Set use_fast=True by default, create --no_use_fast flag

This increases tokens/second for HF loaders.
2023-11-16 19:45:05 -08:00 · 2023-11-16 19:45:05 -08:00 · 8b66d83aa9
commit 8b66d83aa9
parent b2ce8dc7ee
6 changed files with 20 additions and 19 deletions
--- a/docs/04
+++ b/docs/04
@ -28,7 +28,7 @@ Options:
 * **disk**: Enable disk offloading for layers that don't fit into the GPU and CPU combined.
 * **load-in-4bit**: Load the model in 4-bit precision using bitsandbytes.
 * **trust-remote-code**: Some models use custom Python code to load the model or the tokenizer.
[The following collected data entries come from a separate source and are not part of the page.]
/-- Operations that the table gives. -/
def knownOp (op : Nat) : Bool :=
  [1, 2, 3, 4, 5, 0x10, 0x11, 0x20, 0x21, 0x22, 0x23, 0x24, 0x25, 0x30, 0x31, 0x32, 0x40, 0x41, 0x42, 0x50].contains op

/-- The recovery loader takes the command (R466); whether a FLASH_DESC carries SET_PROTECTION is judged when it is read. -/
def HostCmd.inRecovery (c : HostCmd) : Bool :=
  [1, 2, 3, 4, 0x30, 0x31, 0x40, 0x42].contains c.op ||
    ((decide (c.op = 0x10) || decide (c.op = 0x11)) && decide (c.addr + c.len ≤ calderaSize))

/-- The readiness bit that a command needs (R483). -/
def readyFor (op : Nat) : Option Nat :=
  match op with
  | 2 | 3 => some 3
  | 0x20 | 0x21 => some 11
  | 0x22 | 0x23 => some 12
  | _ => none

/-- The power state, the recovery loader and readiness refuse a command. -/
def State.notNow (s : State) (c : HostCmd) : Option (Nat × Nat) :=
  let p := s.fld SUP_PWR_STATE 0
  if (p = 3 ∨ p = 4) ∧ !(decide (1 ≤ c.op) && decide (c.op ≤ 5)) then some (0x0A, p)
  else if s.recovery && !c.inRecovery then some (7, s.bootBits)
  else
    match readyFor c.op with
    | some k => if s.ready k || decide (p = 4) then none else some (7, s.bootBits)
    | none => none

/-- The session refuses a command: there is none, or it lacks a privilege. -/
def State.noPriv (s : State) (c : HostCmd) : Option (Nat × Nat) :=
  if c.op ≤ 5 then none
  else if (s.session c.transport c.peer).isNone then some (2, 0)
  else
    let miss := c.needs - Nat.land c.needs (s.sessPriv c.transport c.peer)
    if miss = 0 then none else some (1, miss)

/-- The byte offset of the first field of the header that no command may carry. -/
def HostCmd.badHeader (c : HostCmd) : Option Nat :=
  if 4 ≤ c.flags then some 4 else if c.odd then some 5 else none

/-- The byte offset of the field that makes ADDR or LEN unusable for a command that takes `least` to `most` bytes. -/
def HostCmd.badData (c : HostCmd) (least most : Nat) (input : Bool) : Option Nat :=
  if c.transport = 2 ∧ c.dspace = false ∧ input = true then some 4
  else if c.dspace then (if 2 ^ 32 ≤ c.addr then some 8 else if c.len < least ∨ most < c.len then some 16 else none)
  else if c.transport = 1 ∧ c.addr % 16 ≠ 0 then some 8
  else if c.transport ≠ 1 ∧ c.addr ≠ 0 then some 8
  else if c.len < least ∨ most < c.len then some 16
  else if input = true ∧ c.transport ≠ 1 ∧ c.data.length < c.len then some 16
  else none

/-- A command that nothing has refused so far runs `f`. -/
def State.gated (s : State) (c : HostCmd) (f : State → Option Done) : Option Done :=
  match s.notNow c with
  | some (st, info) => some { state := s, status := st, info := info }
  | none =>
    match s.noPriv c with
    | some (st, info) => some { state := s, status := st, info := info }
    | none =>
      match c.badHeader with
      | some o => some { state := s, status := 3, info := o }
      | none => f s

/-- BADCMD naming a byte offset. -/
def State.badCmd (s : State) (o : Nat) : Option Done := some { state := s, status := 3, info := o }

/-- The command goes on. -/
def State.goesOn (s : State) : Option Done := some { state := s, status := 0, on := true }

/-- OK. -/
def State.okay (s : State) (out : List Byte := []) : Option Done := some { state := s, status := 0, out := out }

/-- BUSERR at an address. -/
def State.busErr (s : State) (a : Nat) : Option Done := some { state := s, status := 9, info := a % 2 ^ 32 }

/-- REFUSED, with the code of the record. -/
def State.refusedBy (s : State) (code : Nat) : Option Done := some { state := s, status := 8, info := code }

/-- `n` bytes of data space from `a` on are all backed. -/
def spaceBacked (a n : Nat) : Bool := (List.range ((a + n + 15) / 16 - a / 16)).all (fun i => decide (placeOf (a / 16 * 16 + 16 * i) ≠ .none))

/-- Who makes the accesses of a command's memory transfer: on the control port READ_MEM and WRITE_MEM are the port's own (R541). -/
def HostCmd.mover (c : HostCmd) : Master :=
  if c.transport = 0 ∧ (c.op = 0x10 ∨ c.op = 0x11) then .port else .command c.transport

/-- The input of a command: `n` bytes from data space, attached, or from host memory, where `mem` is what it held. -/
def State.withInput (s : State) (c : HostCmd) (n : Nat) (mem : Option (List Byte)) (f : List Byte → State → Option Done) :
    Option Done :=
  if c.dspace then
    if !s.pieceOpen c.addr (max 1 n) then none
    else
      let (l, s) := s.spaceBytes c.mover c.addr n
      if spaceBacked c.addr n then f l s else s.busErr c.addr
  else if c.transport = 1 then
    match mem with
    | none => s.busErr c.addr
    | some l => f ((l ++ List.replicate n 0).take n) s
  else f (c.data.take n) s

/-- A command with output ends OK where the output can be written: `ok` says so of host memory. -/
def State.withOutput (s : State) (c : HostCmd) (ok : Bool) (out : List Byte) : Option Done :=
  if c.transport = 1 then
    if c.dspace then
      if !s.pieceOpen c.addr (max 1 (min c.len out.length)) then none
      else if spaceBacked c.addr (min c.len out.length) then s.okay out
      else (s.reservedSpace (.command 1) c.addr).busErr c.addr
    else if ok then s.okay out
    else s.busErr c.addr
  else s.okay out

/-! ### Identity and sessions (R454, R467, R472) -/

/-- The 32 bytes of INFO. -/
def State.infoBytes (s : State) (c : HostCmd) : List Byte :=
  leBytes 8 s.uid ++ leBytes 4 (s.fld SUP_READY_READY 0) ++ leBytes 4 (s.fieldWord .sup 0 0x800 false) ++
    leBytes 4 (s.fieldWord .const 0 8 false) ++ leBytes 2 s.fwVersion ++ leBytes 1 (s.fld SUP_PWR_STATE 0) ++
    leBytes 1 s.plevel ++ leBytes 1 (s.sessPriv c.transport c.peer) ++ leBytes 7 0

/-- INFO (R454). -/
def execInfo (t : Fin 3) (ok : Bool) (s : State) : Host.Outcome State Fault Refusal :=
  .next (s.runQuick t.val (fun op => decide (op = 1)) (fun c s => s.gated c (fun s =>
    match c.badData 0 (2 ^ 32) false with
    | some o => s.badCmd o
    | none => s.withOutput c ok (s.infoBytes c))))

/-- SESSION_OPEN (R467, R471). -/
def execSessionOpen (t : Fin 3) (ok : Bool) (s : State) : Host.Outcome State Fault Refusal :=
  .next (s.runQuick t.val (fun op => decide (op = 2)) (fun c s => s.gated c (fun s =>
    match c.badData 0 (2 ^ 32) false with
    | some o => s.badCmd o
    | none =>
      if 0 < s.lockLeft t.val then some { state := s, status := 4, info := s.lockLeft t.val }
      else
        let (n, s) := s.newNonce c.transport c.peer
        s.withOutput c ok n)))

/-- SESSION_AUTH (R467, R470, R471). -/
def execSessionAuth (t : Fin 3) (mem : Option (List Byte)) (s : State) : Host.Outcome State Fault Refusal :=
  .next (s.runQuick t.val (fun op => decide (op = 3)) (fun c s => s.gated c (fun s =>
    match c.badData 32 (2 ^ 32) true with
    | some o => s.badCmd o
    | none => s.withInput c 32 mem (fun l s =>
      let (s, st, info) := s.authenticate c.transport c.peer l
      some { state := s, status := st, info := info }))))

/-- SESSION_CLOSE (R472). -/
def execSessionClose (t : Fin 3) (s : State) : Host.Outcome State Fault Refusal :=
  .next (s.runQuick t.val (fun op => decide (op = 4)) (fun c s => s.gated c (fun s =>
    match s.session c.transport c.peer with
    | some k => (s.sessClose k).okay
    | none => s.okay)))

/-- WAKE (R454, R504, R505). -/
def execWake (t : Fin 3) (s : State) : Host.Outcome State Fault Refusal :=
  .next (s.runQuick t.val (fun op => decide (op = 5)) (fun c s => s.gated c (fun s => (s.wake 4).okay)))

/-! ### Data space (R19, R454) -/

/-- READ_MEM and WRITE_MEM: the byte offset of the field that refuses them. -/
def HostCmd.badMem (c : HostCmd) (write : Bool) : Option Nat :=
  if c.transport = 1 then some 0
  else if c.dspace = false then some 4
  else if 2 ^ 32 ≤ c.addr then some 8
  else if c.len < 16 ∨ 4096 < c.len ∨ c.len % 16 ≠ 0 then some 16
  else if write = true ∧ c.data.length < c.len then some 16
  else none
For such models, this option needs to be set. It doesn't download any remote content: all it does is execute the .py files that get downloaded with the model. Those files can potentially include malicious code; I have never seen it happen, but it is in principle possible.
-* **use_fast**: Use the "fast" version of the tokenizer. Especially useful for Llama models, which originally had a "slow" tokenizer that received an update. If your local files are in the old "slow" format, checking this option may trigger a conversion that takes several minutes. The fast tokenizer is mostly useful if you are generating 50+ tokens/second using ExLlama_HF or if you are tokenizing a huge dataset for training.
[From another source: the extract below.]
-- ==== Sys2Proof/Machine/Dispatch.lean ====
section
/-! DEFINITION. One arm per command: its meaning, on everything but the queue. -/

namespace Sys2Proof.Machine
+* **no_use_fast**: Do not use the "fast" version of the tokenizer. Can usually be ignored; only check this if you can't load the tokenizer for your model otherwise.
 * **use_flash_attention_2**: Set use_flash_attention_2=True while loading the model. Possibly useful for training.
 * **disable_exllama**: Only applies when you are loading a GPTQ model through the transformers loader. It needs to be checked if you intend to train LoRAs with the model.